(Stored items)
/-- Departures are judged once, and lockstep, SRAM, rail and late-item faults are counted or retire their die. Where
no copy is still to leave: an item judged, abandoned, met in a snuffed unit, or less than 1 ms past its release
instant is not judged; otherwise one that left in time clears its channel's late bit, and one that has not left adds
one to SAF_DEPARTURES and sets that bit. A lockstep mismatch of a working die's pair that has had none for 1 s holds
the pair and is counted, and the restart releases it. SRAM errors of a working die are counted. An item that has left,
or is not yet DIE_LIMIT ms past its release instant, is no fault; one that has not left retires the die it names, and
a rail out of its window that the device did not turn off retires its die: in an unpaired unit that die is no longer
in service. (R412, R413, R416, R419, R420, R421, R426.) -/
def Obligations.SafetyMonitorsAct : Prop :=
  (∀ dt (n : Fin 96) k (it : Item) (s : State), s.chans.length = 96 → s.egr.leaving = [] → s.item? n k = some it →
    (s.snuffed = true ∨ it.judged = true ∨ it.abandoned = true ∨ (s.elapse dt).sinceRelease n it 1 = false →
      Completes (.departureJudgement dt n k) s fun t =>
      s.regsBut t [] ∧ s.sameBut t) ∧
    (s.snuffed = false → it.judged = false → it.abandoned = false → (s.elapse dt).sinceRelease n it 1 = true →
      (∀ x, it.left = some x → x ≤ s.releaseAt n it + 1000000 → Completes (.departureJudgement dt n k) s fun t =>
        t.bit (Reg.SAF_LATE (n / 32)) (n % 32) = false ∧ s.regsBut t [Reg.SAF_LATE (n / 32)]) ∧
      (it.left = none → s.paired = false → Completes (.departureJudgement dt n k) s fun t =>
        t.bit (Reg.SAF_LATE (n / 32)) (n % 32) = true ∧
        t.rdN Reg.SAF_DEPARTURES = (s.rdN Reg.SAF_DEPARTURES + 1) % 4294967296 ∧
        s.regsBut t [Reg.SAF_LATE (n / 32), Reg.SAF_DEPARTURES] ∧
        (t.item? n k).map (·.judged) = some true)) ∧
    (s.snuffed = true ∨ it.left.isSome = true ∨ it.abandoned = true ∨
      (s.elapse dt).sinceRelease n it (s.fld Reg.SAF_CTRL 7 0) = false → Completes (.dieLimitExpiry dt n k) s fun t =>
      s.regsBut t [] ∧ s.sameBut t) ∧
    (s.snuffed = false → it.left = none → it.abandoned = false → s.paired = false → s.twin.handover = false →
      s.twin.after = [] → s.namedDie n it < 8 → (s.elapse dt).sinceRelease n it (s.fld Reg.SAF_CTRL 7 0) = true →
      Completes (.dieLimitExpiry dt n k) s fun t =>
        t.dieOk (s.namedDie n it) = false)) ∧
  (∀ dt (d : Fin 8) (pair : Fin 2) (s : State),
    (s.dieOk d = true → 2 * d.val + pair.val ∉ s.saf.held → s.saf.lockstepAt = [] → s.noneWaits →
      Completes (.lockstepMismatch dt d pair) s fun t => 2 * d.val + pair.val ∈ t.saf.held ∧
        t.rdN Reg.SAF_LOCKSTEP = (s.rdN Reg.SAF_LOCKSTEP + 1) % 4294967296 ∧ s.regsBut t [Reg.SAF_LOCKSTEP]) ∧
    (Completes (.lockstepRestartDone dt d pair) s fun t => 2 * d.val + pair.val ∉ t.saf.held ∧
      t.saf.lockstepAt = s.saf.lockstepAt ∧ s.regsBut t [])) ∧
  (∀ dt (d : Fin 8) (s : State), s.dieOk d = true →
    (Completes (.sramCorrectedError dt d) s fun t => t.rdN Reg.SAF_SRAM_CE = (s.rdN Reg.SAF_SRAM_CE + 1) % 4294967296 ∧
      s.regsBut t [Reg.SAF_SRAM_CE] ∧ s.sameBut t) ∧
    (s.noneWaits → Completes (.sramUncorrectableError dt d .nobody) s fun t =>
      t.rdN Reg.SAF_SRAM_UE = (s.rdN Reg.SAF_SRAM_UE + 1) % 4294967296 ∧ s.regsBut t [Reg.SAF_SRAM_UE]) ∧
    (∀ uv, s.bit Reg.THM_STATUS d = true ∨ s.outOfWindow d uv = false → Completes (.vcoreOutOfWindow dt d uv) s fun t =>
      s.regsBut t [] ∧ s.sameBut t) ∧
    (∀ uv, s.outOfWindow d uv = true → s.bit Reg.THM_STATUS d = false → s.paired = false → s.twin.handover = false →
      s.twin.after = [] → Completes (.vcoreOutOfWindow dt d uv) s fun t => t.dieOk d = false))
end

[About this exercise]:
Please report every line in the entries above that holds the string "instant".

[Response area]:
instant is not judged; otherwise one that left in time clears its channel's late bit, and one that has not left adds
or is not yet DIE_LIMIT ms past its release instant, is no fault; one that has not left retires the die it names, and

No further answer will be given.